Each dance is of its time - that is the social, political, economic conditions must be right for it to thrive. For example, salsa would not likely have occurred in the courts of King Louis XIV despite the Sun King's penchant, nay, necessity for dance:
  1. Individual partner dances did not arise until later in the colonies, when plantation owners did so to express their independence from the crown. Until then, people kept step with one another in court.
  2. Military defeats in Islamic Africa and the fear of slave revolt led to suppression of influences from the 'heathen' Dark continent - including extensive syncopations and polyrhythms in music.
  3. Overt hip movements were considered lascivious and publicly indecent.
(Gawd! I'd've been thrown in the Bastille.) On the other hand, salsa arrived in Venezuela and Colombia right at a time when there was no indigenous expression for the cosmopolitanism their burgeoning cities were experiencing**. Bachata enjoys the dissemination rights of the Youtube Generation: globally reaching, and yet with its music and dance undivested of each other.

And as for the romantic musical expression, well... would people still dance to its soft soothing tones if bachatas de desparecio (thematically disparaging of women) were played? Maybe not in the Spanish-speaking countries, where women have begun to take some stand against similarly misogynistic expressions in reggaetón. But plenty of others are indifferent, and would dance anyway. They'd dance in Asia, oblivious. The attribute of being romantic would seem to owe its weight to music, with lyrical content as modifier. So how might one physically interpret this as a dancer?

The bolero does not have the same chequered past that the bachata has - its cultural history is clothed with more gentility and thematic consonance musically and lyrically. In places lived in by both, the bolero holds its own; described indicatively by Bosco as 'In America you play when the lights go down and the floor is packed with young and old alike.'

At least for now.

But are the people on that floor executing a series of movements to a rhythm; in a manner discrete enough to qualify as the ritmo of an actual genre? Or are they just shuffling about as they do in 'smoochie' sessions here? Could the latter form be the definition a social bolero - simply swaying to bolero music as opposed to dancing contratiempo? I suspect that the answer lies towards the easier end of in-between.
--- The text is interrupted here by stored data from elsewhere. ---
/-- Settles O53: check 12 is the last, and a failed check only answers. -/
theorem rangeZeroIsRefusedBeforeAnyFeed : Obligations.RangeZeroIsRefusedBeforeAnyFeed := by
  intro s c x hx hv hw
  have hcheck : s.checkRange c 0 = .error .invalidRange :=
    State.checkRange_error_iff.mpr
      (.inr ⟨x, State.checkFeedable_ok_iff.mpr ⟨hx, hv, hw⟩, rfl, rfl⟩)
  exact ⟨congrArg _ (bdraw_of_checkRange_error hcheck),
    congrArg _ (bdraw_of_checkRange_error hcheck)⟩

/-- A draw with range 1 is accepted by its threshold 0, and its product has a zero high half
(R240). -/
theorem bdraw_range_one (hx : s.ctx? c = some x) (hv : x.valid = true) (hw : width x.alg = 64) :
    bdraw v c 1 s = (s.setCtx c x.feed.1).finish .ok [0] := by
  have hthreshold : thresholdDf 1 = 0 := by decide
  have hhigh : hi32 (mulw x.feed.2 1) = 0 := by
    apply BitVec.eq_of_toNat_eq
    rw [hi32_toNat, mulw_toNat]
    exact Nat.div_eq_of_lt ((Nat.mul_one _).trans_lt x.feed.2.isLt)
  rw [bdraw_of_feedable hx hv hw (by decide), hthreshold,
    bdrawRedraw_of_accepted (Nat.zero_le _), hhigh]
  rfl

/-- Settles O54: both variants make the draw with range 1. -/
theorem rangeOneGivesZeroAfterOneFeed : Obligations.RangeOneGivesZeroAfterOneFeed :=
  ⟨by decide, by decide, fun _ _ _ hx hv hw =>
    ⟨congrArg _ (bdraw_range_one hx hv hw), congrArg _ (bdraw_range_one hx hv hw)⟩⟩

/-! ### The loop and what a draw answers -/

/-- A step inside the rejection loop is one draw on the loop's context. -/
theorem step_loop_result {m : Word} (hr : s.resetIn = false) (hp : s.phase = .loop c range th m v)
    (h : step s = .next t) : ∃ x, t = bdrawRedraw v c range th x s := by
  obtain ⟨x, _, _, ht⟩ := bdrawLoop_eq_next_iff.mp ((step_of_loop hr hp).symm.trans h)
  exact ⟨x, ht⟩

/-- Settles O11: by the frame of a draw, and whether it is accepted. -/
theorem rejectionLoopHoldsThePort : Obligations.RejectionLoopHoldsThePort := by
  intro s t c range th m v hr hp h
  obtain ⟨x, rfl⟩ := step_loop_result hr hp h
  have hframe := bdrawRedraw_frame v c range th x s
  refine ⟨hframe.port, hframe.inbuf, ?_⟩
  rcases bdrawRedraw_cases v c range th x s with ⟨_, he⟩ | ⟨_, he⟩ <;> rw [he]
  · exact .inl ⟨rfl, _, rfl⟩
  · exact .inr ⟨rfl, _, rfl⟩

/-- `m = y * range < 2^32 * range` (R241). -/
theorem hi32_mulw_lt (y : U32) (hr : range ≠ 0) : hi32 (mulw y range) < range := by
  have hpos : 0 < range.toNat := (BitVec.pos_iff_ne_zero range).mpr hr
  show (hi32 (mulw y range)).toNat < range.toNat
  rw [hi32_toNat, mulw_toNat]
  exact Nat.div_lt_of_lt_mul (Nat.mul_lt_mul_of_pos_right y.isLt hpos)

/-- What a draw answers is below its range (R241). -/
theorem bdrawRedraw_answer_lt {r : Word} (hr : range ≠ 0)
    (h : (bdrawRedraw v c range th x s).responses = s.responses ++ [⟨.ok, [r]⟩]) :
    r.toNat < range.toNat := by
  rcases bdrawRedraw_cases v c range th x s with ⟨_, he⟩ | ⟨_, he⟩ <;> rw [he] at h
  · obtain rfl : zext64 (hi32 (mulw x.feed.2 range)) = r := by simpa using h
    rw [zext64_toNat]
    exact hi32_mulw_lt _ hr
  · simp at h

/-- Settles O55: an answer OK is that of a draw, since a check fails with another status. -/
theorem boundedDrawIsBelowItsRange : Obligations.BoundedDrawIsBelowItsRange := by
  refine ⟨fun y range hr => hi32_mulw_lt y hr, fun i c range s t r hi h hanswer => ?_,
    fun s t c range th m r v hreset hp hr h hanswer => ?_⟩
  · obtain ⟨v, hv⟩ := exists_variant_of_bdraw hi
    obtain rfl := Host.Outcome.next.inj ((exec_bdraw hv).symm.trans h)
    cases hc : s.checkRange c range with
    | error e =>
      rw [bdraw_of_checkRange_error hc] at hanswer
      simp at hanswer
    | ok x =>
      obtain ⟨_, _, _, hr⟩ := State.checkRange_ok_iff.mp hc
      rw [bdraw_of_checkRange_ok hc] at hanswer
      exact bdrawRedraw_answer_lt hr hanswer
  · obtain ⟨x, rfl⟩ := step_loop_result hreset hp h
    exact bdrawRedraw_answer_lt hr hanswer

/-! ### The draws in a row -/

theorem Context.feedAt_feedable (x : Context) (k : Nat) : (x.feedAt k).1.feedable = x.feedable := by
  induction k with
  | zero => exact x.feed_feedable
  | succ k ih => exact (Context.feed_feedable _).trans ih

/-- The state after the draws 0 to `k` on context `x` of `s`, the last of them rejected (R235). -/
def State.rejected (s : State) (v : Variant) (c : Nibble) (range : U32) (x : Context) (k : Nat) :
    State :=
  (s.setCtx c (x.feedAt k).1).setPhase (.loop c range (thresholdDf range) (x.productAt range k) v)
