-- ==== Sys2Proof/Safety.lean ====
section
/-! DEFINITION. What claims about runs are stated in: which registers and bytes a command reads and
writes (the operand lists of spec/30_encoding.md R72 and R76), when it raises BufRange, the step that
refuses what the spec would have a model refuse (spec/10_state.md R33), and the invariants of the
state. -/

namespace Sys2Proof.Machine

/-! ### What a command writes and reads -/

/-- The W register a command writes (R22), if it writes one. -/
def destW : Instr → Option WReg
  | .wLi wd _ => some wd
  | .wLd wd _ => some wd
  | .wMov wd _ => some wd
  | .gfGetc wd _ _ => some wd
  | .mpAdd wd _ _ => some wd
  | .mpSub wd _ _ => some wd
  | .mpFrommonty wd _ => some wd
  | .mpMontymul wd _ _ => some wd
  | .mpTomonty wd _ => some wd
  | .mpInv wd _ => some wd
  | .mpIsQr wd _ => some wd
  | .gfSqrt wd _ _ => some wd
  | .gfIsqr wd _ => some wd
  | .gfIsneg wd _ => some wd
  | .gfEq wd _ _ => some wd
  | .gfDecode wd _ _ => some wd
  | .scDecodeStrict wd _ _ _ => some wd
  | .scIszero wd _ => some wd
  | .scEq wd _ _ => some wd
  | .pVerifyVartime wd _ _ _ _ => some wd
  | .pDecode wd _ _ => some wd
  | .pIsneutral wd _ => some wd
  | _ => none

/-- The F register a command writes (R72), if it writes one. -/
def destF : Instr → Option FReg
  | .gfSetc fd _ _ => some fd
  | .gfMov fd _ => some fd
  | .gfSetzero fd => some fd
  | .gfSetone fd => some fd
  | .gfAdd fd _ _ => some fd
  | .gfSub fd _ _ => some fd
  | .gfNeg fd _ => some fd
  | .gfCondneg fd _ _ => some fd
  | .gfMul fd _ _ => some fd
  | .gfSqr fd _ => some fd
  | .gfInv fd _ => some fd
  | .gfSqrt _ fc _ => some fc
  | .gfCubert fd _ => some fd
  | .gfDecode _ fd _ => some fd
  | .gfMaptobase fd _ => some fd
  | _ => none

/-- The S register a command writes (R72), if it writes one. -/
def destS : Instr → Option SReg
  | .scMov sd _ => some sd
  | .scSetzero sd => some sd
  | .scSetone sd => some sd
  | .scDecodeStrict _ sd _ _ => some sd
  | .scDecodeReduce sd _ _ => some sd
  | .scAdd sd _ _ => some sd
  | .scSub sd _ _ => some sd
  | .scNeg sd _ => some sd
  | .scMul sd _ _ => some sd
  | .scCondcopy sd _ _ => some sd
  | .scNormalize sd _ => some sd
  | _ => none

/-- The P register a command writes (R72), if it writes one. -/
def destP : Instr → Option PReg
  | .pMov pd _ => some pd
  | .pSetneutral pd => some pd
  | .pSetgen pd => some pd
  | .pAdd pd _ _ => some pd
  | .pNeg pd _ => some pd
  | .pMul2k pd _ _ => some pd
  | .pMul pd _ _ => some pd
  | .pMulgen pd _ => some pd
  | .pMulMulgenAdd pd _ _ _ => some pd
  | .pDecode _ pd _ => some pd
  | _ => none

/-- The W registers a command reads (R72). The length and control operands are among them. -/
def sourcesW : Instr → List WReg
  | .wSt wa _ => [wa]
  | .wMov _ wa => [wa]
  | .gfSetc _ wa _ => [wa]
  | .mpAdd _ wa wb => [wa, wb]
  | .mpSub _ wa wb => [wa, wb]
  | .mpFrommonty _ wa => [wa]
  | .mpMontymul _ wa wb => [wa, wb]
  | .mpTomonty _ wa => [wa]
  | .mpInv _ wa => [wa]
  | .mpIsQr _ wa => [wa]
  | .gfCondneg _ _ wb => [wb]
  | .scDecodeStrict _ _ wlen _ => [wlen]
  | .scDecodeReduce _ wlen _ => [wlen]
  | .scCondcopy _ _ wb => [wb]
  | _ => []

/-- The F registers a command reads (R72). GF_SETC reads its destination too (R246). -/
def sourcesF : Instr → List FReg
  | .gfGetc _ fa _ => [fa]
  | .gfSetc fd _ _ => [fd]
  | .gfMov _ fa => [fa]
  | .gfAdd _ fa fb => [fa, fb]
  | .gfSub _ fa fb => [fa, fb]
  | .gfNeg _ fa => [fa]
  | .gfCondneg _ fa _ => [fa]
  | .gfMul _ fa fb => [fa, fb]
  | .gfSqr _ fa => [fa]
  | .gfInv _ fa => [fa]
  | .gfSqrt _ _ fa => [fa]
  | .gfIsqr _ fa => [fa]
  | .gfCubert _ fa => [fa]
  | .gfIsneg _ fa => [fa]
  | .gfEq _ fa fb => [fa, fb]
  | .gfEncode fa _ => [fa]
  | _ => []

/-- The S registers a command reads (R72). SC_CONDCOPY does not need its destination (R180). -/
def sourcesS : Instr → List SReg
  | .scMov _ sa => [sa]
  | .scEncode sa _ => [sa]
  | .scAdd _ sa sb => [sa, sb]
  | .scSub _ sa sb => [sa, sb]
  | .scNeg _ sa => [sa]
  | .scMul _ sa sb => [sa, sb]
  | .scIszero _ sa => [sa]
  | .scEq _ sa sb => [sa, sb]
  | .scCondcopy _ sa _ => [sa]
  | .scNormalize _ sa => [sa]
  | .scReduceBasisVartime sa _ => [sa]
  | .pMul _ _ sb => [sb]
  | .pMulgen _ sa => [sa]
  | .pMulMulgenAdd _ _ sb sc => [sb, sc]
  | .pVerifyVartime _ _ sb sc _ => [sb, sc]
  | _ => []

/-- The P registers a command reads (R72). -/
def sourcesP : Instr → List PReg
  | .pMov _ pa => [pa]
  | .pAdd _ pa pb => [pa, pb]
  | .pNeg _ pa => [pa]
  | .pMul2k _ pa _ => [pa]
  | .pMul _ pa _ => [pa]
  | .pMulMulgenAdd _ pa _ _ => [pa]
  | .pVerifyVartime _ pa _ _ pe => [pa, pe]
  | .pEncode pa _ => [pa]
  | .pEncodeX pa _ => [pa]
  | .pIsneutral _ pa => [pa]
  | _ => []

/-- The bytes a command stores: address and number (R58). -/
def storeRange : Instr → Option (Nat × Nat)
  | .wSt _ off => some (off.toNat, 4)
  | .gfEncode _ off => some (off.toNat, 32)
  | .scEncode _ off => some (off.toNat, 32)
  | .scReduceBasisVartime _ off => some (off.toNat, 32)
  | .pEncode _ off => some (off.toNat, 32)
  | .pEncodeX _ off => some (off.toNat, 32)
  | _ => none

/-- The bytes a command loads: address and number (R58). The two variable-length decodes take the
number from a W register; where that is indeterminate no access is known (log 5). -/
def loadRange (s : State) : Instr → Option (Nat × Nat)
  | .wLd _ off => some (off.toNat, 4)
  | .gfDecode _ _ off => some (off.toNat, 32)
  | .gfMaptobase _ off => some (off.toNat, 48)
  | .scDecodeStrict _ _ wlen off => (byteLength s wlen).map fun len => (off.toNat, len)
  | .scDecodeReduce _ wlen off => (byteLength s wlen).map fun len => (off.toNat, len)
  | .pDecode _ _ off => some (off.toNat, 32)
  | _ => none

/-- Does an access leave BUF (R52, R53)? -/
def outOfRange : Option (Nat × Nat) → Bool
  | some (addr, len) => decide (Config.bufBytes < addr + len)
  | none => false

/-- Does a command raise BufRange (R302)? -/
def raisesBufRange (s : State) (i : Instr) : Bool :=
  outOfRange (storeRange i) || outOfRange (loadRange s i)

/-- Is every register and every byte the command reads determinate? Where it is not, the spec has a
model refuse the run (R33, R343); `step` runs the command and leaves its destinations indeterminate,
`strictStep` refuses (log 2). -/
def sourcesDeterminate (s : State) (i : Instr) : Bool :=
  (sourcesW i).all (fun r => (getW s r).isSome) && (sourcesF i).all (fun r => (getF s r).isSome)
    && (sourcesS i).all (fun r => (getS s r).isSome) && (sourcesP i).all (fun r => (getP s r).isSome)
    && match loadRange s i with
      | some (addr, len) => (readBytes s.buf addr len).isSome
      | none => true

/-- The command the next step executes: a legal word issued outside the error state. -/
def commandToRun (s : State) : Option Instr :=
  match s.pending with
  | .issue w _ _ :: _ => if inError s then none else (decode w).toOption
  | _ => none

/-- Does the spec give the command a meaning in a model (R33, R303)? It does when every source is
determinate, and when BufRange abandons the command before it reads any (R303, R304). -/
def hasMeaning (s : State) (i : Instr) : Bool := raisesBufRange s i || sourcesDeterminate s i

/-- A step under the treatment that R33, R303 and decision D9 ask of a model, and
spec/93_implementation_defined.md calls refuse: no state is returned for a run that reads an
indeterminate source. Otherwise it is `step`. -/
def strictStep (s : State) : Option State :=
  if (commandToRun s).all (hasMeaning s) then
    match step s with
    | .next s' => some s'
    | _ => none
  else none

/-- A byte of BUF is outside the bytes a command stores. -/
def outsideStore (i : Instr) (a : Nat) : Prop :=
  ∀ addr len, storeRange i = some (addr, len) → a < addr ∨ addr + len ≤ a

/-! ### Invariants -/

/-- STATUS between commands (R31, R302): BUSY and the reserved bits are 0, and CAUSE is 0 while ERR is
0, 1 or 2 while ERR is 1. -/
def statusWf (st : BitVec 32) : Bool :=
  st == 0 || st == statusRaise 0 (causeCode .illegalCommand)
    || st == statusRaise 0 (causeCode .bufRange)

/-- Every determinate F register holds cells in [1, 9767] (R24). -/
def storedWf (s : State) : Prop := ∀ (i : FReg) (a : Cells), getF s i = some a → cellsStored a = true

/-- Every determinate P register holds a point of the curve (R28). -/
def pointsOnCurve (s : State) : Prop := ∀ (i : PReg) (a : Point), getP s i = some a → onCurve a = true

/-- What every step keeps: the canonical form of BUF, a legal STATUS, and the range of stored cells. -/
structure Inv (s : State) : Prop where
  buf : memoryWf s.buf = true
  status : statusWf s.status = true
  stored : storedWf s

/-! ### What an indeterminate register cannot influence -/

/-- Equal marks, and equal values where they are set. -/
def regAgree {α : Type} (a b : Reg α) : Prop := a.det = b.det ∧ (a.det = true → a.val = b.val)

/-- Two states that differ at most in what their indeterminate registers happen to hold (R33). -/
structure Agree (s t : State) : Prop where
  regsW : ∀ i : WReg, regAgree s.regsW[i] t.regsW[i]
  regsF : ∀ i : FReg, regAgree s.regsF[i] t.regsF[i]
  regsS : ∀ i : SReg, regAgree s.regsS[i] t.regsS[i]
  regsP : ∀ i : PReg, regAgree s.regsP[i] t.regsP[i]
  status : s.status = t.status
  buf : s.buf = t.buf
  idx : s.idx = t.idx
  pending : s.pending = t.pending
  hostReads : s.hostReads = t.hostReads
  fresh : s.fresh = t.fresh

/-! ### What a command leaves behind -/

/-- s' is s after a store of k bytes at off (R53): byte off + i reads as `byte i`, every other byte as
before, and nothing but BUF differs. -/
structure StoreResult (s s' : State) (off k : Nat) (byte : Nat → Option Byte) : Prop where
  rest : s' = { s with buf := s'.buf }
  inside : ∀ i, i < k → readByte s'.buf (off + i) = byte i
  outside : ∀ a, a < off ∨ off + k ≤ a → readByte s'.buf a = readByte s.buf a

/-- s' is s after an engine error with this cause code (R304): ERR is set, CAUSE is the code, BUSY and
the reserved bits of STATUS are as before, and nothing but STATUS differs. -/
structure RaiseResult (s s' : State) (code : BitVec 4) : Prop where
  rest : s' = { s with status := s'.status }
  err : statusErr s'.status = true
  cause : statusCause s'.status = code
  busy : statusBusy s'.status = statusBusy s.status
  reserved : statusReserved s'.status = statusReserved s.status

/-- s' is s but for W[i], which is indeterminate (R33), and the model's counter of free values. -/
structure LosesW (s s' : State) (i : WReg) : Prop where
  rest : s' = { s with regsW := s.regsW.set i s'.regsW[i], fresh := s'.fresh }
  lost : getW s' i = none

/-- s' is s but for F[i], which is indeterminate (R33), and the model's counter of free values. -/
structure LosesF (s s' : State) (i : FReg) : Prop where
  rest : s' = { s with regsF := s.regsF.set i s'.regsF[i], fresh := s'.fresh }
  lost : getF s' i = none

/-- s' is s but for S[i], which is indeterminate (R33), and the model's counter of free values. -/
structure LosesS (s s' : State) (i : SReg) : Prop where
  rest : s' = { s with regsS := s.regsS.set i s'.regsS[i], fresh := s'.fresh }
  lost : getS s' i = none

/-- The bytes at off to off + len - 1 are determinate, byte off + i being b i. -/
def holdsBytes (s : State) (off len : Nat) (b : Nat → Byte) : Prop :=
  ∀ i, i < len → readByte s.buf (off + i) = some (b i)

/-- LE(b 0 ... b (len - 1)) (R12). -/
def leValue (len : Nat) (b : Nat → Byte) : Nat :=
  ∑ i ∈ Finset.range len, (b i).toNat * 256 ^ i

/-- The sum of a_i * b_j over i + j = k and of 2 * a_i * b_j over i + j = k + 19 (R125). -/
def foldedCoefficient (a b : Gf) (k : Fin 19) : Nat :=
  ∑ i : Fin 19, ∑ j : Fin 19,
    if i.val + j.val = k.val then a[i].val * b[j].val
    else if i.val + j.val = k.val + 19 then 2 * (a[i].val * b[j].val)
    else 0

/-- The 32 bytes b are the field encoding of x, bits 7:6 of byte 31 not looked at (R150, R154). -/
def isFieldEncoding (x : Gf) (b : Nat → Byte) : Prop :=
  ∀ i, i < 32 → (if i = 31 then b i &&& 0x3F else b i) = (encodeField x).getD i 0

/-- a + a + ... + a with m terms, Neutral for m = 0 (R212). -/
def pointSum (a : Point) : Nat → Point
  | 0 => .neutral
  | m + 1 => pointAdd (pointSum a m) a

/-! ### Illegal words -/

/-- The three formats (R71). -/
inductive Format where
  | r
  | i
  | m
deriving DecidableEq, Repr

/-- The number of register fields of a format (R71). -/
def Format.fields : Format → Nat
  | .r => 5
  | .i => 2
  | .m => 3

/-- op, format and number of register operands of each command: three columns of R76, by rows of equal
format and count. -/
def commandForms : List (Nat × Format × Nat) :=
  [0x01].map (fun o => (o, .i, 1)) ++ [0x02, 0x03].map (fun o => (o, .m, 1))
    ++ [0x04, 0x07, 0x08, 0x09].map (fun o => (o, .r, 2)) ++ [0x05, 0x06].map (fun o => (o, .i, 2))
    ++ [0x0A, 0x0B, 0x0C, 0x0D, 0x0E, 0x0F].map (fun o => (o, .r, 1))
    ++ [0x10, 0x11, 0x13, 0x20, 0x21, 0x23, 0x24, 0x27, 0x2B].map (fun o => (o, .r, 3))
    ++ [0x12, 0x14, 0x15, 0x16, 0x22, 0x25, 0x26, 0x28, 0x29, 0x2A].map (fun o => (o, .r, 2))
    ++ [0x30, 0x32, 0x42, 0x4B, 0x57, 0x59].map (fun o => (o, .m, 1))
    ++ [0x31, 0x41, 0x58].map (fun o => (o, .m, 2)) ++ [0x40].map (fun o => (o, .m, 3))
    ++ [0x43, 0x44, 0x46, 0x48, 0x49, 0x50, 0x53].map (fun o => (o, .r, 3))
    ++ [0x45, 0x47, 0x4A, 0x51, 0x54, 0x5A].map (fun o => (o, .r, 2))
    ++ [0x52].map (fun o => (o, .i, 2)) ++ [0x55].map (fun o => (o, .r, 4))
    ++ [0x56].map (fun o => (o, .r, 5))

/-- Field r_k of a word, 1 <= k <= 5 (R71). -/
def registerField (w : BitVec 32) (k : Nat) : Nat := w.toNat / 2 ^ (24 - 4 * k) % 16

/-- The four conditions of R77 on a word. -/
def illegalWord (w : BitVec 32) : Prop :=
  (∀ c ∈ commandForms, c.1 ≠ w.toNat / 2 ^ 24) ∨
  (∃ c ∈ commandForms, c.1 = w.toNat / 2 ^ 24 ∧
    ((∃ k, c.2.2 < k ∧ k ≤ c.2.1.fields ∧ registerField w k ≠ 0) ∨
      (c.2.1 = .r ∧ w.toNat % 16 ≠ 0))) ∨
  ((w.toNat / 2 ^ 24 = 0x05 ∨ w.toNat / 2 ^ 24 = 0x06) ∧ 19 ≤ w.toNat % 2 ^ 16)

end Sys2Proof.Machine
end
I got a hurry-up from him:

[begins]

José María Bustos:
Hey, my man!? Check out my pics of the MWSC and when you have a minute try to reply to my question about why Asians don't dance boleros and do they in Europe? In NYC its the most romantic thing about Salsa!! Y gue Dio's te tenga en La Rumba! B.

[ends]

Bro, I hope you've gotten your answer.

I myself can't say how long the grace of bolero will last in a space that bachata means to fill. With no premier bolero dancers of international repute to show us how, it can't be far away. But isn't it interesting to see how a cultural insider considers the bolero to be a part of salsa?

(On to Part Three.)

Loo Yen

*yes, a 'History of Bachata' is being planned for the salsa website.
** yes, there will be mention of this when I update the 'History of Salsa'

Saturday, August 01, 2009

A Depth of Latin Culture: Bolero and Bachata (Part 1)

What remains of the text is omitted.